【さっぱり聞かなくなったサンルーフの今】国内トップメーカー取材で「驚かされた超進化」とは!!?


 新車を購入するときにしか注文できない、メーカーオプション装備のひとつがサンルーフ。

 ひとたび、サンルーフを開ければ開放感抜群で、気分も爽快になるアイテムだが、昔ほど新車を購入する時に検討しなくなったように思えるのだが、サンルーフの現状はどうなっているのだろうか?

 そこで、なかなか入ることのできない国内シェアトップのサンルーフ製造メーカー、アイシン精機の生産工場を訪れ、サンルーフの今を徹底取材した。

文/野里卓也
写真/野里卓也 アイシン精機
取材協力/アイシン精機

【画像ギャラリー】ヴォクシー、RAV4、レクサスLSのサンルーフと生産工場詳細写真


サンルーフでは国内トップのシェアを持つアイシン精機

愛知県刈谷市に本社・刈谷工場を構えるアイシン精機は自動車部品の生産と開発を手掛けている

 サンルーフについて書く前に、それ自体は自動車メーカーが作っているのではなく、部品メーカーが生産・供給しているのはご存じだろうか。

 そのサンルーフの国内シェアトップメーカーが愛知県刈谷市に本社を置くアイシン精機だ。トヨタやレクサス、それに三菱やスバル、スズキにも供給しており、国内のシェアは61%、トヨタ向けだと96%という高いシェアを誇っている。

 ちなみに日本初のサンルーフを送り出したのも同社で、1977年にトヨタから発売されたセリカの手動式サンルーフが国内初となっている。

 今ではガラス1枚だけの標準的なサンルーフから、ルーフに2枚サンルーフを設定した車両にルーフの半分ほどの面積を占める大型のタイプまであり、多種多様なラインアップとなっている。
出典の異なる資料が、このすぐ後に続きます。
-- ==== Sys2Proof/Laws/Elements.lean ====
section
/-! SUPPORT. What the shared operations of the block and symbol elements answer: a short read, the fixed tables, the
code-length lengths, appends to LENS, the operand tables of lengths and distances, and copies from any state. -/

namespace Sys2Proof.Machine

open Sys2Proof

/-! ## Reads and diagnostics -/

/-- An element whose next operation is short of input (R471, R521). -/
theorem finish_short {α : Type} {s : State} {r : Res α} {f : α → State → Res Unit} (t : State)
    (h : r = if t.inputEnd then .raise .unexpectedEof t.bitPos t.afterShort else .wait t.afterShort) :
    finish s (r.bind f) = shortOf s t := by
  subst h; unfold shortOf; split <;> rfl

theorem length_afterRead {n : Nat} {s : State} (hn : n ≤ s.upcoming.length) :
    (s.afterRead n).upcoming.length = s.upcoming.length - n := by
  rw [afterRead_upcoming hn, List.length_drop]

/-- Aligning never needs more bits than are buffered (R167). -/
theorem align_le (s : State) : s.reader.cnt % 8 ≤ s.upcoming.length := by
  rw [length_upcoming]; omega

theorem sendDiag_ok {k : DiagKind} {s : State} (hs : s.reader.ok) : (sendDiag k s).reader.ok := by simpa using hs

theorem sendDiag_present {k : DiagKind} {s : State} (h : s.params.diagPresent = true) :
    sendDiag k s = s.withDiag (s.diag ++ [⟨s.bitPos, k⟩]) := by
  unfold sendDiag; rw [if_pos h]

theorem sendDiag_absent {k : DiagKind} {s : State} (h : s.params.diagPresent = false) : sendDiag k s = s := by
  unfold sendDiag; rw [if_neg (by simp [h])]

/-- Whatever the sink, an event writes the events sent and nothing else (R495, R497). -/
theorem sendDiag_withDiag (k : DiagKind) (s : State) : ∃ d, sendDiag k s = s.withDiag d := by
  unfold sendDiag
  split
  · exact ⟨_, rfl⟩
  · exact ⟨s.diag, rfl⟩

theorem afterRead_sendDiag (k : DiagKind) (n : Nat) (s : State) :
    (sendDiag k s).afterRead n = (sendDiag k s).withReader (s.afterRead n).reader := by
  unfold State.afterRead
  simp

/-! ## The fixed tables (R207, R208, R293) -/

theorem buildFixedLL_eq (s : State) : buildFromRanges .ll fixedLL s =
    .ok () (sendDiag .tableBuilt (s.withTables { s.tables with ll := tableOf (expandRanges fixedLL) })) := by
  unfold buildFromRanges
  rw [if_pos (by decide), buildFromLengths_eq (by decide +kernel)]; rfl

theorem buildFixedD_eq (s : State) : buildFromRanges .d fixedD s =
    .ok () (sendDiag .tableBuilt (s.withTables { s.tables with d := tableOf (expandRanges fixedD) })) := by
  unfold buildFromRanges
  rw [if_pos (by decide), buildFromLengths_eq (by decide +kernel)]; rfl

/-- `BLK_FIXED`, from any state (R293). Generalize the two tables before comparing terms that hold them: comparing them
by evaluation is slow. -/
theorem blkFixed_eq (s : State) : blkFixed s = .ok () ((sendDiag .tableBuilt
    ((sendDiag .tableBuilt (s.withTables { s.tables with ll := tableOf (expandRanges fixedLL) })).withTables
      { s.tables with ll := tableOf (expandRanges fixedLL), d := tableOf (expandRanges fixedD) })).setPhase .symbol) := by
  unfold blkFixed
  rw [buildFixedLL_eq, Res.bind_ok, buildFixedD_eq, Res.bind_ok]
  simp

theorem fixedLL_built : (tableOf (expandRanges fixedLL)).built .ll := ⟨_, by decide +kernel, rfl⟩

theorem fixedD_built : (tableOf (expandRanges fixedD)).built .d := ⟨_, by decide +kernel, rfl⟩

/-! ## The code-length lengths (R301, R302) -/

theorem clOrder_nodup : clOrder.Nodup := by decide

theorem clOrder_lt : ∀ x ∈ clOrder, x < 19 := by decide

/-- The lengths of CL_LEN always fit T_CL. -/
theorem clLens_ok (q : Sequencer) : lengthsOk .cl (q.clLen.toList.map BitVec.toNat) = true := by
  unfold lengthsOk
  simp [Config.tableSlots, Config.maxCodeBits]
  intro a ha
  have := (q.clLen[a]).isLt
  exact decide_eq_true (show q.clLen[a].toNat ≤ 15 by omega)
 まずは現在、同社で展開しているサンルーフを紹介しよう。ちなみにトヨタではサンルーフのことをムーンルーフと呼んでいるが、ほかの自動車メーカーのサンルーフと比べて機能やタイプが異なるというのではなく、名称でそう呼ばれている。

■トヨタヴォクシー/ツインムーンルーフ(フロントチルト&リア電動スライド)

ルーフに2枚のサンルーフを設定。フロント側は上部に少しだけ持ち上がるチルト機構のみで、リア側は電動でスライドして全開・開放するというタイプ

■トヨタカムリ/パノラマムーンルーフ(チルト&電動スライドムーンルーフ)

カムリのムーンルーフはチルト機能のほか、ガラスがスライドして全開・開放するタイプ。なお、ここで紹介するいずれのタイプも室内側には日差しを防ぐ電動タイプのサンシェードのほか、ガラスにもUVカット機能が備わっている

■レクサスUX/ムーンルーフ(チルト&アウター電動スライド)

レクサスUXはコンベンションナルと呼ばれる1枚ガラスのサンルーフ。このタイプもチルト機能と電動スライドによる全開・開放の機能が備わる

車両の企画段階から参加してCAEの技術が進んだことで生産も早くなった

かなり以前のモデルでアイシン精機のタイプとは異なるがサンルーフ構造の一例を紹介しよう。電動チルト&インナースライド式のサンルーフで①ガラス部分はリッドと呼ばれウェザストリップも含めて構成される②サンシェード③デフレクター④リンク機構部品⑤駆動ケーブル(アイシン精機ではベルト)⑥フレーム(ガイドレールおよびドレン溝含む)⑦モーターと⑧出力軸⑨ドレンチャンネル⑩ドレンホース。モーターからベルトを介してリンク機構部品に連結されたリッドを作動→チルト&スライドさせている。ドレンホースに注目。サンルーフの機構内に入った水はピラーに内蔵されたホースを通して排出されるようになっている。※図は自動車技術会発刊・自動車技術ハンドブック 設計(デザイン・車体)編・第4分冊 第4章 車体設計/P83、図4-65より出典

 さっそく、アイシン精機サンルーフの設計・開発部署に所属する水野量介さんと平田哲也さんに話を聞いた。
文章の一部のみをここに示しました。